Threads requires a completely separate Meta app from Facebook. You can’t add the Threads API to an existing Business app. You also have to add yourself as a “Threads Tester” role, then accept the invite in the Threads mobile app under Settings > Account > Website Permissions. None of this is documented clearly.

Facebook Pages was worse. Meta’s developer platform is a maze of app types, product add-ons, and permission scopes that change depending on which combination you’ve selected. You need a Business-type app with pages_show_list, business_management, pages_manage_posts, pages_manage_engagement, pages_read_engagement, and read_insights. That’s six scopes just to post to the Crunchtools Facebook Page. In Development Mode, the app admin gets all permissions without formal app review, so you don’t have to submit a screencast of yourself clicking buttons to Meta’s review team, as long as you’re only using it for yourself.

X/Twitter and Bluesky were straightforward. Standard OAuth 1.0a and AT Protocol respectively.

MCP: The Whole Point

The real reason I self-hosted Postiz is MCP, the Model Context Protocol.
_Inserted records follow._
/-- Counts of the present second for the compatibility block (R422): per channel uncorrectable and corrected codewords,
bits corrected, frames used, HEC errors, bursts; per client lost frames, CRC errors, stuffs, `AIS` frames. -/
structure Compat where
  ch : Vector (Vector Nat 6) 4
  cli : Vector (Vector Nat 4) 8
  deriving DecidableEq, Repr

/-! ### What survives a restart -/

/-- The always-on island with its retention SRAM (R59, R512-R514, R572, R573). -/
structure Island where
  attempts : Nat
  /-- Safe mode has been entered since the counter reached 3 (R512, R513). -/
  servedSafe : Bool
  resetCause : Nat
  bootReason : Nat
  /-- Failed starts that the next start logs: reason and attempt count (R512). -/
  failedStart : Option (Nat × Nat)
  wakeLatch : Nat
  /-- The wake sources that fired last while no entry ran, and when: an entry accepted in the same cycle captures them (R496). -/
  wakeAt : Nat
  wakeBits : Nat
  alertCause : Nat
  kept : List EvRec
  held : List EvRec
  heldLost : Nat
  lastSeq : Nat
  lastTime : Nat
  defaultsOnce : Bool
  lastManager : Nat
  wasManager : Bool
  staggerMs : Nat
  replay : Store
  pwrEn : Vector Bool 4
  oscEn : Bool
  /-- The last calibration of the always-on oscillator, and the error in ppm that it left (R48). -/
  oscCalAt : Option Nat
  oscErr : Int
  stop : Vector Bool 4
  silence : Vector Bool 4
  lastTrip : Vector (Option Nat) 4
  /-- Directives that woke the package, and how many did not fit (R502). -/
  heldDirs : List (Fin 4 × DirIn)
  keptTod : Option (Fin 4 × DirIn)
  deriving DecidableEq, Repr

/-- A stored copy of the dictionary (R562). -/
structure StoredCopy where
  /-- The layout revision of the image that stored it. -/
  layout : Nat
  seq : Nat
  dict : Store
  tab : Store
  bytes : Nat
  deriving DecidableEq, Repr

/-- A run of equal transactions of the QSPI controller (R595): its command, the 4-byte address of the first and the distance
to the next, their number, the dummy cycles and the data bytes of each. -/
structure QspiRun where
  cmd : Nat
  addr : Nat
  stride : Nat
  count : Nat
  dummy : Nat
  bytes : Nat
  deriving DecidableEq, Repr

/-- The boot flash (Table 14-7). -/
structure Flash where
  copies : Vector (Option StoredCopy) 2
  /-- The copy being written (R562): slot and content. -/
  writing : Option (Fin 2 × StoredCopy)
  blobs : Vector Bytes 3
  epoch : Nat
  images : Vector Bytes 2
  /-- The life record (R604). -/
  lifeMs : Vector Nat 4
  lifeTjSum : Int
  lifeSamples : Nat
  vaonRises : Nat
  stop : Vector Bool 4
  /-- Sequence number of the newer copy of the record area: stop record, capture epoch and counters (R510). -/
  recSeq : Nat
  /-- The last 32 runs of transactions on the QSPI (MODEL's own bound), the oldest first (R595). -/
  qspi : List QspiRun
  deriving DecidableEq, Repr

/-- The state of the block. -/
structure State where
  /-- The commands that wait, first in, first out. -/
  pending : List Instr
  /-- The instant of the last command, in ticks (MODEL's own). -/
  now : Nat
  /-- Draws taken from the hardware random source so far (MODEL's own counter). -/
  draws : Nat
  /-- The status of the last host write (R608). -/
  status : Status
  /-- The bytes of the last value a host read returned. -/
  value : Bytes
  /-- Values of dictionary objects that differ from their Default: key index * 256 + subindex. -/
  dict : Store
  /-- Table rows that differ from their reset value: key (index - 0x6000) * 2^24 + row. -/
  tab : Store
  il : Il
  time : TimeSt
  ciph : Ciph
  pwr : Pwr
  bus : Bus
  log : EvLog
  cap : Capture
  mon : Mon
  jtag : Jtag
  rx : Vector Rx 4
  act : Vector Act 4
  us : Vector Us 4
  bond : Bond
  nextFid : Nat
  frames : List Frame
  /-- Frames and containers in the 2,048 upstream queues, in order of commit. -/
  usq : List QFrame
  /-- Frames that the PTP stack and the dictionary server submit: bytes, egress class index, one-step mode (R446). -/
  cpuq : List (Bytes × Nat × Nat)
  /-- Report latched at Sleep entry per allocation row (R189). -/
  latchedReports : Store
  oldRows : List OldRow
  /-- Flume containers on their way to the client de-mapper. -/
  flumeIn : List FlumeIn
  rules : Rules
  hop : Hop
  arb : Vector Arb 23
  /-- Next order number (R276). -/
  nextOrd : Nat
  /-- Frames in the control-core mailbox with reason code and committing region, and those the firmware has accepted
  (R58, R310). -/
  mailbox : List (QFrame × Nat × Nat)
  accepted : List (QFrame × Nat × Nat)
  /-- `CTX_LAST_UNDO` (Table 07-7). -/
  lastUndo : Bytes
  /-- The last undo, for causes decided in the same cycle (R284): frame, 750 MHz cycle and cause. -/
  undoneNow : Option (Frame × Nat × Nat)
  /-- The shortfall of R278 and when it was last counted. -/
  quotaShort : Bool
  quotaShortAt : Nat
  sch : Sch
  lanes : Vector Lane 8
  ports : Vector Port 8
  /-- Pattern generators and checkers, rows 0-11 (R384-R386). -/
  prbs : Vector Prbs 12
  cli : Vector Cli 8
  pm : Vector PmEntity 12
  compat : Compat
  /-- The latch of the compatibility block: the counts of the last whole second, the channels that were not in Sync and the
  clients that were not Locked (R422). -/
  compatLast : Compat
  compatDown : Vector Bool 4 × Vector Bool 8
  /-- Next number of a flume container (MODEL's own). -/
  nextCont : Nat
  island : Island
  flash : Flash
  deriving DecidableEq, Repr


/-! ### Reset -/

/-- The Default lane counts of Table 16-7. -/
def IlDir.init : IlDir :=
  { active := List.range 38, spares := [38, 39], failed := 0, repairs := [], markNo := 0, missed := [], kept := [],
    replay := 0, got := [] }

def Clock.init : Clock := { at0 := 0, val := 0, rate := 0 }

def Dom.init : Dom :=
  { clk := Clock.init, state := .freeRun, last := none, pair := none, integral := 0, outliers := 0, run := none,
    lastUsable := 0, lockedAt := 0, holdoverAt := 0, hist := [], theta := 0, headEnd := none }

def TimeSt.init : TimeSt :=
  { doms := Vector.replicate 2 Dom.init, selected := 0, delta := 0, deltaAt := 0, tsq := [], tsNext := 0,
    gapCpu := false, gapHost := false, ppsInLast := none, ppsInOffset := 0, ppsInFaulted := false, ppsOutRise := none,
    ppsOutUntil := 0, tlSeq := 0, tlDriving := false, tlOut := 0, tlLastGood := none, tlLastSeq := 0, tlFault := false,
    stepped := false, eps := Vector.replicate 4 [], dd := Vector.replicate 4 0, ptpSyncSeq := 0, ptpAnnSeq := 0,
    ptpSyncAt := none, ptpAnnAt := none }

def Slot.empty : Slot :=
  { st := .free, len256 := false, index := 0, newest := false, txCh := 0, sessionCh := 0, tag := 0, flow := 0, key := [] }

/-- Slot 255 is the all-zero key, fixed (Table 13-2). -/
def Ciph.init : Ciph :=
  { slots := (Vector.replicate 256 Slot.empty).set 255
      { Slot.empty with st := .fixed, len256 := true, key := List.replicate 32 0 }
    prevFlag := Vector.replicate 4 false, staged := Vector.replicate 4 none, unwraps := [],
    derive := Vector.replicate 4 none, blobRun := Vector.replicate 3 none, blobState := Vector.replicate 3 0,
    txKeys := [], jobs := [], lane := none, nextJob := 1, results := [] }

def Region.init : Region :=
  { lowRun := 0, limited := false, limitedSince := 0, busy := 0, busyActive := 8, msLow := true, msLimited := true,
    msBusy := 0, msWindows := 0 }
Postiz exposes an MCP endpoint at /api/mcp/{API_KEY} using Streamable HTTP transport. Point Claude Code at it, and you can draft, schedule, and publish social media posts from the terminal.

{
  "postiz": {
    "type": "http",
    "url": "https://postiz.crunchtools.com/api/mcp/YOUR_API_KEY"
  }
}

This turns social media publishing into just another tool in an agentic workflow. Write a blog post, generate the social media variants, schedule them across six platforms, all without opening a browser. Buffer couldn’t do that. Not many SaaS social media schedulers can, and the ones that do are expensive, because MCP endpoints aren’t a priority when you’re selling seats to marketing teams.

What’s Running

Component Version Role
RHEL 10 / UBI 10 10 Base OS and container image
PostgreSQL 16 Database
Valkey 8 Cache and queues (Redis fork)
Temporal 1.29.3 Workflow orchestration
Node.js 22 Postiz runtime
nginx Internal reverse proxy
Podman Container runtime
Hummingbird Go 1.25 Builder image for Temporal

Six platforms connected and tested: LinkedIn, Mastodon, X/Twitter, Facebook, Bluesky, and Threads. All controllable via MCP from the command line.

The Containerfile lives in a git repo. The deployment is one image rebuild and one podman restart away from updates. No orchestrator, no Helm charts, no managed service bills. Just a container on a server, doing its job. Next step is wiring up GitHub Actions to rebuild and redeploy on push, and using all of this to amplify open source projects across six platforms at once.